I spent from April-July 2010 in Bangladesh teaching and applying mobilediagnosis, linking centers in rural areas of Bangladesh and the headquarters in Dhaka. I lived in rural centers there, first in Tangail, in the extreme north and later in Comilla, in the east. For several weeks I taught and worked with my students from early morning to sunset. In Grameen Foundation’s health centers, I organized a ‘school’ of low cost telepathology and basic telemedicine, based only on the minimal equipment available locally and personal cellphones. 16 lab technicians from 16 different rural health centers where involved.
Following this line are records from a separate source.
-- ==== Sys2Proof/Laws/State.lean ====
section
/-! SUPPORT. For every update of the state, what each field is after it. -/
namespace Sys2Proof.Machine

/-! ## `State.setGroup` -/

@[simp] theorem State.setGroup_tick (s : State) (k : Nat) (g : Group) : (s.setGroup k g).tick = s.tick := rfl
@[simp] theorem State.setGroup_free (s : State) (k : Nat) (g : Group) : (s.setGroup k g).free = s.free := rfl
@[simp] theorem State.setGroup_cur (s : State) (k : Nat) (g : Group) : (s.setGroup k g).cur = s.cur := rfl
@[simp] theorem State.setGroup_nextId (s : State) (k : Nat) (g : Group) : (s.setGroup k g).nextId = s.nextId := rfl
@[simp] theorem State.setGroup_inputs (s : State) (k : Nat) (g : Group) : (s.setGroup k g).inputs = s.inputs := rfl
@[simp] theorem State.setGroup_dev (s : State) (k : Nat) (g : Group) : (s.setGroup k g).dev = s.dev := rfl
@[simp] theorem State.setGroup_queues (s : State) (k : Nat) (g : Group) : (s.setGroup k g).queues = s.queues := rfl
@[simp] theorem State.setGroup_warm (s : State) (k : Nat) (g : Group) : (s.setGroup k g).warm = s.warm := rfl
@[simp] theorem State.setGroup_launches (s : State) (k : Nat) (g : Group) : (s.setGroup k g).launches = s.launches := rfl
@[simp] theorem State.setGroup_regions (s : State) (k : Nat) (g : Group) : (s.setGroup k g).regions = s.regions := rfl
@[simp] theorem State.setGroup_boxes (s : State) (k : Nat) (g : Group) : (s.setGroup k g).boxes = s.boxes := rfl
@[simp] theorem State.setGroup_teams (s : State) (k : Nat) (g : Group) : (s.setGroup k g).teams = s.teams := rfl
@[simp] theorem State.setGroup_groups (s : State) (k : Nat) (g : Group) : (s.setGroup k g).groups = SMap.put s.groups k g := rfl
@[simp] theorem State.setGroup_ops (s : State) (k : Nat) (g : Group) : (s.setGroup k g).ops = s.ops := rfl
@[simp] theorem State.setGroup_saved (s : State) (k : Nat) (g : Group) : (s.setGroup k g).saved = s.saved := rfl
@[simp] theorem State.setGroup_mem (s : State) (k : Nat) (g : Group) : (s.setGroup k g).mem = s.mem := rfl
@[simp] theorem State.setGroup_fab (s : State) (k : Nat) (g : Group) : (s.setGroup k g).fab = s.fab := rfl
@[simp] theorem State.setGroup_porter (s : State) (k : Nat) (g : Group) : (s.setGroup k g).porter = s.porter := rfl
@[simp] theorem State.setGroup_flits (s : State) (k : Nat) (g : Group) : (s.setGroup k g).flits = s.flits := rfl
@[simp] theorem State.setGroup_snaps (s : State) (k : Nat) (g : Group) : (s.setGroup k g).snaps = s.snaps := rfl
@[simp] theorem State.setGroup_firstTouch (s : State) (k : Nat) (g : Group) : (s.setGroup k g).firstTouch = s.firstTouch := rfl
@[simp] theorem State.setGroup_convoys (s : State) (k : Nat) (g : Group) : (s.setGroup k g).convoys = s.convoys := rfl
@[simp] theorem State.setGroup_assay (s : State) (k : Nat) (g : Group) : (s.setGroup k g).assay = s.assay := rfl
@[simp] theorem State.setGroup_log (s : State) (k : Nat) (g : Group) : (s.setGroup k g).log = s.log := rfl

/-! ## `State.setTeam` -/

@[simp] theorem State.setTeam_tick (s : State) (k : Nat) (t : Team) : (s.setTeam k t).tick = s.tick := rfl
@[simp] theorem State.setTeam_free (s : State) (k : Nat) (t : Team) : (s.setTeam k t).free = s.free := rfl
@[simp] theorem State.setTeam_cur (s : State) (k : Nat) (t : Team) : (s.setTeam k t).cur = s.cur := rfl
@[simp] theorem State.setTeam_nextId (s : State) (k : Nat) (t : Team) : (s.setTeam k t).nextId = s.nextId := rfl
@[simp] theorem State.setTeam_inputs (s : State) (k : Nat) (t : Team) : (s.setTeam k t).inputs = s.inputs := rfl
@[simp] theorem State.setTeam_dev (s : State) (k : Nat) (t : Team) : (s.setTeam k t).dev = s.dev := rfl
@[simp] theorem State.setTeam_queues (s : State) (k : Nat) (t : Team) : (s.setTeam k t).queues = s.queues := rfl
@[simp] theorem State.setTeam_warm (s : State) (k : Nat) (t : Team) : (s.setTeam k t).warm = s.warm := rfl
@[simp] theorem State.setTeam_launches (s : State) (k : Nat) (t : Team) : (s.setTeam k t).launches = s.launches := rfl
@[simp] theorem State.setTeam_regions (s : State) (k : Nat) (t : Team) : (s.setTeam k t).regions = s.regions := rfl
@[simp] theorem State.setTeam_boxes (s : State) (k : Nat) (t : Team) : (s.setTeam k t).boxes = s.boxes := rfl
@[simp] theorem State.setTeam_teams (s : State) (k : Nat) (t : Team) : (s.setTeam k t).teams = SMap.put s.teams k t := rfl
@[simp] theorem State.setTeam_groups (s : State) (k : Nat) (t : Team) : (s.setTeam k t).groups = s.groups := rfl
@[simp] theorem State.setTeam_ops (s : State) (k : Nat) (t : Team) : (s.setTeam k t).ops = s.ops := rfl
@[simp] theorem State.setTeam_saved (s : State) (k : Nat) (t : Team) : (s.setTeam k t).saved = s.saved := rfl
@[simp] theorem State.setTeam_mem (s : State) (k : Nat) (t : Team) : (s.setTeam k t).mem = s.mem := rfl
@[simp] theorem State.setTeam_fab (s : State) (k : Nat) (t : Team) : (s.setTeam k t).fab = s.fab := rfl
@[simp] theorem State.setTeam_porter (s : State) (k : Nat) (t : Team) : (s.setTeam k t).porter = s.porter := rfl
@[simp] theorem State.setTeam_flits (s : State) (k : Nat) (t : Team) : (s.setTeam k t).flits = s.flits := rfl
@[simp] theorem State.setTeam_snaps (s : State) (k : Nat) (t : Team) : (s.setTeam k t).snaps = s.snaps := rfl
@[simp] theorem State.setTeam_firstTouch (s : State) (k : Nat) (t : Team) : (s.setTeam k t).firstTouch = s.firstTouch := rfl
@[simp] theorem State.setTeam_convoys (s : State) (k : Nat) (t : Team) : (s.setTeam k t).convoys = s.convoys := rfl
@[simp] theorem State.setTeam_assay (s : State) (k : Nat) (t : Team) : (s.setTeam k t).assay = s.assay := rfl
@[simp] theorem State.setTeam_log (s : State) (k : Nat) (t : Team) : (s.setTeam k t).log = s.log := rfl

/-! ## `State.setLaunch` -/

@[simp] theorem State.setLaunch_tick (s : State) (k : Nat) (l : Launch) : (s.setLaunch k l).tick = s.tick := rfl
@[simp] theorem State.setLaunch_free (s : State) (k : Nat) (l : Launch) : (s.setLaunch k l).free = s.free := rfl
@[simp] theorem State.setLaunch_cur (s : State) (k : Nat) (l : Launch) : (s.setLaunch k l).cur = s.cur := rfl
@[simp] theorem State.setLaunch_nextId (s : State) (k : Nat) (l : Launch) : (s.setLaunch k l).nextId = s.nextId := rfl
@[simp] theorem State.setLaunch_inputs (s : State) (k : Nat) (l : Launch) : (s.setLaunch k l).inputs = s.inputs := rfl
@[simp] theorem State.setLaunch_dev (s : State) (k : Nat) (l : Launch) : (s.setLaunch k l).dev = s.dev := rfl
@[simp] theorem State.setLaunch_queues (s : State) (k : Nat) (l : Launch) : (s.setLaunch k l).queues = s.queues := rfl
@[simp] theorem State.setLaunch_warm (s : State) (k : Nat) (l : Launch) : (s.setLaunch k l).warm = s.warm := rfl
@[simp] theorem State.setLaunch_launches (s : State) (k : Nat) (l : Launch) : (s.setLaunch k l).launches = SMap.put s.launches k l := rfl
@[simp] theorem State.setLaunch_regions (s : State) (k : Nat) (l : Launch) : (s.setLaunch k l).regions = s.regions := rfl
@[simp] theorem State.setLaunch_boxes (s : State) (k : Nat) (l : Launch) : (s.setLaunch k l).boxes = s.boxes := rfl
@[simp] theorem State.setLaunch_teams (s : State) (k : Nat) (l : Launch) : (s.setLaunch k l).teams = s.teams := rfl
@[simp] theorem State.setLaunch_groups (s : State) (k : Nat) (l : Launch) : (s.setLaunch k l).groups = s.groups := rfl
@[simp] theorem State.setLaunch_ops (s : State) (k : Nat) (l : Launch) : (s.setLaunch k l).ops = s.ops := rfl
@[simp] theorem State.setLaunch_saved (s : State) (k : Nat) (l : Launch) : (s.setLaunch k l).saved = s.saved := rfl
@[simp] theorem State.setLaunch_mem (s : State) (k : Nat) (l : Launch) : (s.setLaunch k l).mem = s.mem := rfl
@[simp] theorem State.setLaunch_fab (s : State) (k : Nat) (l : Launch) : (s.setLaunch k l).fab = s.fab := rfl
@[simp] theorem State.setLaunch_porter (s : State) (k : Nat) (l : Launch) : (s.setLaunch k l).porter = s.porter := rfl
@[simp] theorem State.setLaunch_flits (s : State) (k : Nat) (l : Launch) : (s.setLaunch k l).flits = s.flits := rfl
@[simp] theorem State.setLaunch_snaps (s : State) (k : Nat) (l : Launch) : (s.setLaunch k l).snaps = s.snaps := rfl
@[simp] theorem State.setLaunch_firstTouch (s : State) (k : Nat) (l : Launch) : (s.setLaunch k l).firstTouch = s.firstTouch := rfl
@[simp] theorem State.setLaunch_convoys (s : State) (k : Nat) (l : Launch) : (s.setLaunch k l).convoys = s.convoys := rfl
@[simp] theorem State.setLaunch_assay (s : State) (k : Nat) (l : Launch) : (s.setLaunch k l).assay = s.assay := rfl
@[simp] theorem State.setLaunch_log (s : State) (k : Nat) (l : Launch) : (s.setLaunch k l).log = s.log := rfl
I taught the use of the microscope; theory and practice of laboratory techniques and basic parasitology, urine analysis, hematology and stool sample examination, as well as capturing and sending images from microscopical fields, and differential diagnosis and logic clinic.
I also taught six medical doctors from different health centers about logic clinic; differential diagnosis; primary health care, and transmission of ultrasound images with the mobile phone.
In the second phase of my stay in Bangladesh, I was based in Dhaka at the central Grameen office and supported the distance diagnosis for images sent by the lab-technicians I had trained, confirming the validity of the method.
The experience gained using the mobilediagnosis method is summarized in a paper entitled Increasing connectivity of isolated health workers in poor countries using locally available technology co-authored with Professor Missoni, that will be presented at the coming 41st Union World Conference on Lung Health Berlin 11-15 November 2010.
To promote mobilediagnosis we have, since 2009, been developing mobilediagnosis.net. Our aim is to develop it into an interactive consultation site, to provide FREE support to ALL low skill – low resources and isolated health workers (lab technicians, pathologists, clinicians) in low resources countries or isolated and rural areas, offering diagnostic confirmation from more skilled colleagues.
I am keen to dedicate the rest of my life to working for poor people, as medical pathologist and as teacher, and to promote mobilediagnosis to the poorest communities.
Please visit the site http://www:mobilediagnosis.net [very good site it is too, Ed. Steve] and if you can help us build a network of support and awareness, please get in touch.
Thanks for your attention,
Livia Bellina
Livia’s blog
Livia is a member of the Italian Society of Migration Medicine (SIMM); the Italian Society of Tropical Medicine (SIMET); the National Migrants’ health Care Work Group (at the Istituto Superiore di Sanità – National health Institute in Rome); the Working Group “European AIDS & Mobility Project” and of COST Action (European Cooperation In Science and Technology)
1 Bellina, L., Missoni, E., Mobile cell-phones (M-phones) in telemicroscopy: increasing connectivity of isolated laboratories Diagnostic Pathology, 2009, 4: 19
2 (Bellina, L., Maugeri, M., Missoni, E., Ethical and public health concerns based on the retrospective analysis of referrals for diagnostic parasitology of immigrants and autochtonous population in Lampedusa island (Italy), European Journal TM&IH, 2009, 14 (Supp. 2) 66)
Victor Patterson synapse-teleneurology.com
Remote microscope diagnosis
Brilliant! Cheap and practical and (if used) can make a difference to lots of people in the developing world.
“If used” is the key; if you used it in the developed world all sorts of IT police would be breathing down your neck because a hacker in Taiwan might intercept the image. This obsession with very low risk privacy drives down the quality of medical care here and we need to be sure we do not export this stupidity to the developing world.
Keep going!
[Readers may recall that Victor has worked with mobile health in Nepal, and wrote about it for TeleCare Aware here.]